Projection of these populations along the three axes based on correlation of 3 monoterpenes, separated Djanet population and plate populations (Fig. 2), as well as separation within the natural populations of Tarout and Tidedje. This overlapping is related to the elevated rate of the α-pinene and the low variation of β-pinene and myrcene components. The significant monoterpenoids variability found is an indication of the heterogeneity of the genetic structure of the C. dupreziana populations.
Results of the Principal Components Analysis (PCA): Principal components analysis of six variables resulted in three eigenvectors accounting for 82.3% of the total variation presents in the original data. The first two components explained respectively 62.8 and 19.5% of the total variation. The ordination of populations means along these two vectors is shown in (Fig. 3).
|Fig. 2:||Projection of Cupressus dupreziana populations, based on three terpenes|
|Fig. 3:||Ordination of the first two principal axes of Cupressus dupreziana populations|
This analysis clustered populations in four groups, (Ineledje, Tamrit, Tassendjout, Tinharwida, Tifetest) are characterised by a high rate of Δ3-carene and terpinolene. These populations are found in open craggy Oueds with frequent temporary gueltas (temporary reserve water).
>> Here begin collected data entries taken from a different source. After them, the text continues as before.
-- ==== Sys2Proof/Tests/Slice0.lean ====
section
/-!
SUPPORT. Tests of the model: ill-formed commands that the check refuses.
-/
namespace Sys2Proof.Tests

/-- A field set with every field 0. -/
def f0 : QFields := ⟨0, 0, 0, 0, 0, 0, 0, false, 0, 0⟩

theorem test_wf_quern : (Instr.nop 36 f0).wf = false := by decide
theorem test_wf_fields : (Instr.nop 0 { f0 with d := 64 }).wf = false := by decide
theorem test_wf_link : (Instr.glLcmdClr 96).wf = false := by decide
theorem test_wf_flit : (Instr.dataFlit 0 []).wf = false := by decide
theorem test_wf_granule : (Instr.granuleConvertDone 16).wf = false := by decide
theorem test_wf_context : (Instr.slInvalCtx 64).wf = false := by decide
theorem test_wf_word : (Instr.hopCntClear (2 ^ 32)).wf = false := by decide
theorem test_wf_req : (Instr.txnBegin 256).wf = false := by decide

end Sys2Proof.Tests
end

/-!
PROOF. The commands that clear counters (O6, O7).
-/
namespace Sys2Proof.Spec

open Sys2Proof Sys2Proof.Machine

/-! ### Clearing as a relation -/

theorem mem_countersOf (base n w o : Nat) :
    o ∈ countersOf base n w ↔ ∃ k, k < n ∧ bitOf w k = true ∧ o = base + 4 * k := by
  simp only [countersOf, List.mem_map, List.mem_filter, List.mem_range, and_assoc, eq_comm (a := o)]

theorem Cleared.refl (s : State) : Cleared s s [] := ⟨rfl, by simp, fun _ _ => rfl⟩

/-- Clearing some registers and then others clears both lists. -/
theorem Cleared.trans {s t u : State} {a b : List Nat} (h : Cleared s t a) (k : Cleared t u b) : Cleared s u (a ++ b) := by
  obtain ⟨ht, hzero, hkeep⟩ := h
  obtain ⟨hu, kzero, kkeep⟩ := k
  refine ⟨by rw [hu, ht], fun o ho => ?_, fun o ho => ?_⟩
  · by_cases hb : o ∈ b
    · exact kzero o hb
    · rw [kkeep o hb]
      exact hzero o ((List.mem_append.1 ho).resolve_right hb)
  · obtain ⟨ha, hb⟩ := not_or.1 (mt List.mem_append.2 ho)
    rw [kkeep o hb, hkeep o ha]

theorem cleared_regSet (s : State) (off : Nat) : Cleared s (regSet s off 0) [off] := by
  refine ⟨regSet_only s off 0, fun o ho => ?_, fun o ho => ?_⟩
  · rw [regGet_regSet, if_pos (List.mem_singleton.1 ho), Nat.zero_mod]
  · rw [regGet_regSet, if_neg (mt List.mem_singleton.2 ho)]

theorem cleared_clearCounters (s : State) (base w n : Nat) :
    Cleared s (clearCounters s base w n) (countersOf base n w) := by
  refine ⟨clearCounters_only s base w n, fun o ho => ?_, fun o ho => ?_⟩
  · rw [regGet_clearCounters, if_pos ((mem_countersOf ..).1 ho)]
  · rw [regGet_clearCounters, if_neg (mt (mem_countersOf ..).2 ho)]

theorem cleared_clearIf (s : State) (w b off : Nat) :
    Cleared s (clearIf s w b off) (if bitOf w b then [off] else []) := by
  unfold clearIf
  split
  · exact cleared_regSet s off
  · exact Cleared.refl s

theorem cleared_clearLeatUfb (s : State) : Cleared s (clearLeatUfb s) (countersOf oLeatUfbCnt 16 0xFFFF) :=
  cleared_clearCounters ..

theorem cleared_quernClear {s : State} {q : Nat} (h : quernExists s q = true) (off : Nat) :
    Cleared s (quernClear s q off) [off + 0x40 * q] := by
  rw [quernClear, if_pos h]
  exact cleared_regSet ..

/-- The registers of an absent Quern ignore a clear (R415). -/
theorem quernClear_absent {s : State} {q : Nat} (h : quernExists s q = false) (off : Nat) : quernClear s q off = s := by
  rw [quernClear, if_neg (by simp [h])]

theorem cleared_clearLink {s : State} {l : Nat} (h : linkExists s l = true) (hl : l < 96) :
    Cleared s (clearLink s l)
      ([oGlLcrcCnt + 0x20 * l] ++ [oGlLreplayCnt + 0x20 * l] ++ [oGlLretrainCnt + 0x20 * l]) := by
  rw [clearLink, if_pos (by simp [h, hl])]
  exact ((cleared_regSet ..).trans (cleared_regSet ..)).trans (cleared_regSet ..)

/-- The registers of an absent link ignore a clear (R415). -/
theorem clearLink_absent {s : State} {l : Nat} (h : linkExists s l = false ∨ 96 ≤ l) : clearLink s l = s := by
  rw [clearLink, if_neg]
  rcases h with h | h
  · simp [h]
  · simp [Nat.not_lt.2 h]

/-! ### The commands -/

theorem gives_leatCntClear (s : State) (w : Nat) :
    Gives (.leatCntClear w) s (fun t => Cleared s t (countersOf oLeatHaloWaitCnt 3 w
      ++ if bitOf w 3 then countersOf oLeatUfbCnt 16 0xFFFF else [])) := by
  refine ⟨_, rfl, (cleared_clearCounters s oLeatHaloWaitCnt w 3).trans ?_⟩
  split
  · exact cleared_clearLeatUfb _
  · exact Cleared.refl _

theorem gives_glCntClear (s : State) (w : Nat) :
    Gives (.glCntClear w) s (fun t => Cleared s t (countersOf oGlWriteoffCnt 4 w
      ++ (if bitOf w 4 then [oGlBadmsgCnt] else []) ++ if bitOf w 5 then [oGlTopoMismatchCnt] else [])) :=
  ⟨_, rfl, ((cleared_clearCounters ..).trans (cleared_clearIf ..)).trans (cleared_clearIf ..)⟩

/-- Settles O6: every clear register is a run of counters by bit, with at most two more bits after it, so the clearings
compose. -/
theorem counterClearWritesClearExactlyTheNamedCounters : Obligations.CounterClearWritesClearExactlyTheNamedCounters :=
  fun s w =>
    ⟨⟨_, rfl, cleared_clearCounters ..⟩, ⟨_, rfl, cleared_clearCounters ..⟩, ⟨_, rfl, cleared_clearCounters ..⟩,
      ⟨_, rfl, cleared_clearCounters ..⟩, ⟨_, rfl, cleared_clearCounters ..⟩, ⟨_, rfl, cleared_clearCounters ..⟩,
      ⟨_, rfl, cleared_clearCounters ..⟩, ⟨_, rfl, cleared_clearCounters ..⟩, ⟨_, rfl, cleared_clearCounters ..⟩,
      gives_leatCntClear s w, gives_glCntClear s w⟩

/-- Settles O7, by the unit's presence for a Quern's and a link's counters; the others are one register, one bit or
one run. -/
theorem singleClearsClearExactlyTheirCounters : Obligations.SingleClearsClearExactlyTheirCounters := by
  intro s w q link
  refine ⟨fun h => ?_, fun h => ?_, fun h hl => ?_, fun h => ?_, ?_, ?_, ?_, ?_, ?_, ?_, ?_⟩
  · exact ⟨⟨_, rfl, cleared_quernClear h _⟩, ⟨_, rfl, cleared_quernClear h _⟩, ⟨_, rfl, cleared_quernClear h _⟩⟩
  · exact ⟨⟨_, rfl, quernClear_absent h _⟩, ⟨_, rfl, quernClear_absent h _⟩, ⟨_, rfl, quernClear_absent h _⟩⟩
  · exact ⟨_, rfl, cleared_clearLink h hl⟩
  · exact ⟨_, rfl, clearLink_absent h⟩
  · exact ⟨_, rfl, cleared_clearLeatUfb s⟩
  · exact ⟨_, rfl, cleared_clearIf s w 0 oSailMissCnt⟩
  · exact ⟨_, rfl, cleared_clearIf s w 0 oBadAxiCnt⟩
  · exact ⟨_, rfl, cleared_regSet s oFhRingDropCnt⟩
  · exact ⟨_, rfl, cleared_regSet s oFhCperDropCnt⟩
  · exact ⟨_, rfl, cleared_regSet s oGovPfwDiscCnt⟩
  · exact ⟨_, rfl, cleared_regSet s oGovCjDropCnt⟩

end Sys2Proof.Spec

/-!
PROOF. Management writes (O13).
-/
namespace Sys2Proof.Spec

open Sys2Proof Sys2Proof.Machine

/-! ### Registers of 32 bits -/

theorem regGet_lt (s : State) (off : Nat) : regGet s off < 2 ^ 32 := (mapGet (regDefault s.chip.variant) s.regs off).isLt

@[simp] theorem regGet_apb (s : State) (data off : Nat) (err : Bool) : regGet (apb s data err) off = regGet s off := rfl

/-- The value a write of v leaves in a register of RW and W1C fields (R7). -/
def codedValue (f : RegFam) (old v : Nat) : Nat :=
  ((old &&& (2 ^ 32 - 1 - f.rw)) ||| (v &&& f.rw)) &&& (2 ^ 32 - 1 - (v &&& f.w1c))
While in the dry gritty Oueds, populations of Tichwinet, Amazar, Ingharouhane, Tarout and Tintarout are found as a specific group characterised by α-pinene, β-pinene and with low contain of myrcene. These populations are localised in rocky and dry rivers. Tidedje with the highest rate of Δ3-carene, limonene and terpinolene, is insulated on dry sandy grounds. Whereas Djanet-planted stand population, localised in humid gritty soils, is characterised by limonene and myrcene.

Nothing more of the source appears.